◆ Activity
In the data, find each line where the word "dispatch" appears and list that line.

Stored data entries
-- ==== Sys2Proof/Decode.lean ====
section
/-! DEFINITION. The decoder: the prefix dispatch walk of spec 30_encoding (R70 to R99) as a total function on a list of
bytes, and the encoder, written from the same tables. A rejection is named. -/

namespace Sys2Proof

/-- Why the decoder gives no instruction. -/
inductive DecodeReject where
  /-- The bytes end inside the instruction. -/
  | truncated
  /-- The table has no entry at this slot (R301). R100: no slot of this table is empty. -/
  | unpopulated (region : TableRegion) (slot : Byte)
  deriving DecidableEq, Repr

/-- What a slot of the dispatch table holds: an instruction with the immediates it still needs, in the order they are
fetched (R93, R94), a byte that continues the walk (R73), nothing for a DD/FD byte that falls back (R89). -/
inductive Slot where
  | leaf (i : Instr)
  | imm8 (f : Byte → Instr)
  | imm16 (f : Word → Instr)
  | imm8x2 (f : Byte → Byte → Instr)
  | toCb
  | toEd
  | toXy (xy : XY)
  | fallback
  | hole

/-! ### Operand fields (R75 to R82) -/

/-- Field `r8`; value 6 is memory (R75). -/
def r8Field (k : BitVec 3) : Option R8 :=
  match k.toNat with
  | 0 => some .b
  | 1 => some .c
  | 2 => some .d
  | 3 => some .e
  | 4 => some .h
  | 5 => some .l
  | 6 => none
  | _ => some .a

/-- Field `rp` (R76). -/
def rpField (p : BitVec 2) : RP :=
  match p.toNat with
  | 0 => .bc
  | 1 => .de
  | 2 => .hl
  | _ => .sp

/-- Field `rp2` (R77). -/
def rp2Field (p : BitVec 2) : RP2 :=
  match p.toNat with
  | 0 => .bc
  | 1 => .de
  | 2 => .hl
  | _ => .af

/-- Field `pp` (R87). -/
def ppField (p : BitVec 2) : PP :=
  match p.toNat with
  | 0 => .bc
  | 1 => .de
  | 2 => .xy
  | _ => .sp

/-- Field `cc` (R78). -/
def condField (k : BitVec 3) : Cond :=
  match k.toNat with
  | 0 => .nz
  | 1 => .z
  | 2 => .nc
  | 3 => .c
  | 4 => .po
  | 5 => .pe
  | 6 => .p
  | _ => .m

/-- The half that register field value 4 (XYH) or 5 (XYL) names under DD/FD (R87). -/
def halfField (k : BitVec 3) : Half := if k.getLsbD 0 then .lo else .hi

/-- The destination of `LD r,XYh` (R87). -/
def xregField (k : BitVec 3) : XReg :=
  match k.toNat with
  | 0 => .b
  | 1 => .c
  | 2 => .d
  | 3 => .e
  | 4 => .xh
  | 5 => .xl
  | _ => .a

/-- The ALU field on a register (R79). -/
def aluRField (y : BitVec 3) (r : R8) : Instr :=
  match y.toNat with
  | 0 => .addAR r
  | 1 => .adcAR r
  | 2 => .subR r
  | 3 => .sbcAR r
  | 4 => .andR r
  | 5 => .xorR r
  | 6 => .orR r
  | _ => .cpR r

/-- The ALU field on the byte at HL (R79). -/
def aluMemHlField (y : BitVec 3) : Instr :=
  match y.toNat with
  | 0 => .addAMemHl
  | 1 => .adcAMemHl
  | 2 => .subMemHl
  | 3 => .sbcAMemHl
  | 4 => .andMemHl
  | 5 => .xorMemHl
  | 6 => .orMemHl
  | _ => .cpMemHl

/-- The ALU field on an immediate (R79). -/
def aluNField (y : BitVec 3) (n : Byte) : Instr :=
  match y.toNat with
  | 0 => .addAN n
  | 1 => .adcAN n
  | 2 => .subN n
  | 3 => .sbcAN n
  | 4 => .andN n
  | 5 => .xorN n
  | 6 => .orN n
  | _ => .cpN n

/-- The ALU field on a half of the index register (R79). -/
def aluXyhField (y : BitVec 3) (xy : XY) (h : Half) : Instr :=
  match y.toNat with
  | 0 => .addAXyh xy h
  | 1 => .adcAXyh xy h
  | 2 => .subXyh xy h
  | 3 => .sbcAXyh xy h
  | 4 => .andXyh xy h
  | 5 => .xorXyh xy h
  | 6 => .orXyh xy h
  | _ => .cpXyh xy h

/-- The ALU field on the byte at XY+d (R79). -/
def aluXydField (y : BitVec 3) (xy : XY) (d : Byte) : Instr :=
  match y.toNat with
  | 0 => .addAXyd xy d
  | 1 => .adcAXyd xy d
  | 2 => .subXyd xy d
  | 3 => .sbcAXyd xy d
  | 4 => .andXyd xy d
  | 5 => .xorXyd xy d
  | 6 => .orXyd xy d
  | _ => .cpXyd xy d

/-- The shift field on a register (R80). -/
def rotRField (y : BitVec 3) (r : R8) : Instr :=
  match y.toNat with
  | 0 => .rlcR r
  | 1 => .rrcR r
  | 2 => .rlR r
  | 3 => .rrR r
  | 4 => .slaR r
  | 5 => .sraR r
  | 6 => .sllR r
  | _ => .srlR r

/-- The shift field on the byte at HL (R80). -/
def rotMemHlField (y : BitVec 3) : Instr :=
  match y.toNat with
  | 0 => .rlcMemHl
  | 1 => .rrcMemHl
  | 2 => .rlMemHl
  | 3 => .rrMemHl
  | 4 => .slaMemHl
  | 5 => .sraMemHl
  | 6 => .sllMemHl
  | _ => .srlMemHl

/-- The shift field on the byte at XY+d (R80). -/
def rotXydField (y : BitVec 3) (xy : XY) (d : Byte) : Instr :=
  match y.toNat with
  | 0 => .rlcXyd xy d
  | 1 => .rrcXyd xy d
  | 2 => .rlXyd xy d
  | 3 => .rrXyd xy d
  | 4 => .slaXyd xy d
  | 5 => .sraXyd xy d
  | 6 => .sllXyd xy d
  | _ => .srlXyd xy d

/-- The shift field on the byte at XY+d, copied into a register (R92) (R80). -/
def ldRRotXydField (y : BitVec 3) (xy : XY) (d : Byte) (r : R8) : Instr :=
  match y.toNat with
  | 0 => .ldRRlcXyd xy d r
  | 1 => .ldRRrcXyd xy d r
  | 2 => .ldRRlXyd xy d r
  | 3 => .ldRRrXyd xy d r
  | 4 => .ldRSlaXyd xy d r
  | 5 => .ldRSraXyd xy d r
  | 6 => .ldRSllXyd xy d r
  | _ => .ldRSrlXyd xy d r

/-! ### The six regions (R95 to R99) -/

/-- Plain slots 0x00 to 0x3F (R95, the first four rows). -/
def plainSlot0 (op : Byte) : Slot :=
  let y := fieldY op
  match (fieldZ op).toNat with
  | 0 =>
    match y.toNat with
    | 0 => .leaf .nop
    | 1 => .leaf .exAfAf
    | 2 => .imm8 .djnz
    | 3 => .imm8 .jr
    | _ => .imm8 (.jrCc (condField (y - 4)))
  | 1 => if fieldQ op then .leaf (.addHlSs (rpField (fieldP op))) else .imm16 (.ldDdNn (rpField (fieldP op)))
  | 2 =>
    match y.toNat with
    | 0 => .leaf (.ldMemRrA .bc)
    | 1 => .leaf (.ldAMemRr .bc)
    | 2 => .leaf (.ldMemRrA .de)
    | 3 => .leaf (.ldAMemRr .de)
    | 4 => .imm16 .ldMemNnHl
    | 5 => .imm16 .ldHlMemNn
    | 6 => .imm16 .ldMemNnA
    | _ => .imm16 .ldAMemNn
  | 3 => if fieldQ op then .leaf (.decSs (rpField (fieldP op))) else .leaf (.incSs (rpField (fieldP op)))
  | 4 =>
    match r8Field y with
    | some r => .leaf (.incR r)
    | none => .leaf .incMemHl
  | 5 =>
    match r8Field y with
    | some r => .leaf (.decR r)
    | none => .leaf .decMemHl
  | 6 =>
    match r8Field y with
    | some r => .imm8 (.ldRN r)
    | none => .imm8 .ldMemHlN
  | _ =>
    match y.toNat with
    | 0 => .leaf .rlca
    | 1 => .leaf .rrca
    | 2 => .leaf .rla
    | 3 => .leaf .rra
    | 4 => .leaf .daa
    | 5 => .leaf .cpl
    | 6 => .leaf .scf
    | _ => .leaf .ccf

/-- Plain slots 0x40 to 0x7F: the 8-bit loads, with HALT in the place of `LD (HL),(HL)` (R95, R114). -/
def plainSlot1 (op : Byte) : Slot :=
  match r8Field (fieldY op), r8Field (fieldZ op) with
  | some r, some q => .leaf (.ldRR r q)
  | some r, none => .leaf (.ldRMemHl r)
  | none, some q => .leaf (.ldMemHlR q)
  | none, none => .leaf .halt

/-- Plain slots 0xC0 to 0xFF (R95, the last four rows). -/
def plainSlot3 (op : Byte) : Slot :=
  let y := fieldY op
  match (fieldZ op).toNat with
  | 0 => .leaf (.retCc (condField y))
  | 1 =>
    if fieldQ op then
      match (fieldP op).toNat with
      | 0 => .leaf .ret
      | 1 => .leaf .exx
      | 2 => .leaf .jpHl
      | _ => .leaf .ldSpHl
    else .leaf (.popQq (rp2Field (fieldP op)))
  | 2 => .imm16 (.jpCcNn (condField y))
  | 3 =>
    match y.toNat with
    | 0 => .imm16 .jpNn
    | 1 => .toCb
    | 2 => .imm8 .outNA
    | 3 => .imm8 .inAN
    | 4 => .leaf .exSpHl
    | 5 => .leaf .exDeHl
    | 6 => .leaf .di
    | _ => .leaf .ei
  | 4 => .imm16 (.callCcNn (condField y))
  | 5 =>
    if fieldQ op then
      match (fieldP op).toNat with
      | 0 => .imm16 .callNn
      | 1 => .toXy .ix
      | 2 => .toEd
      | _ => .toXy .iy
    else .leaf (.pushQq (rp2Field (fieldP op)))
  | 6 => .imm8 (aluNField y)
  | _ => .leaf (.rst y)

◆ Worked solution
/-! DEFINITION. The decoder: the prefix dispatch walk of spec 30_encoding (R70 to R99) as a total function on a list of
/-- What a slot of the dispatch table holds: an instruction with the immediates it still needs, in the order they are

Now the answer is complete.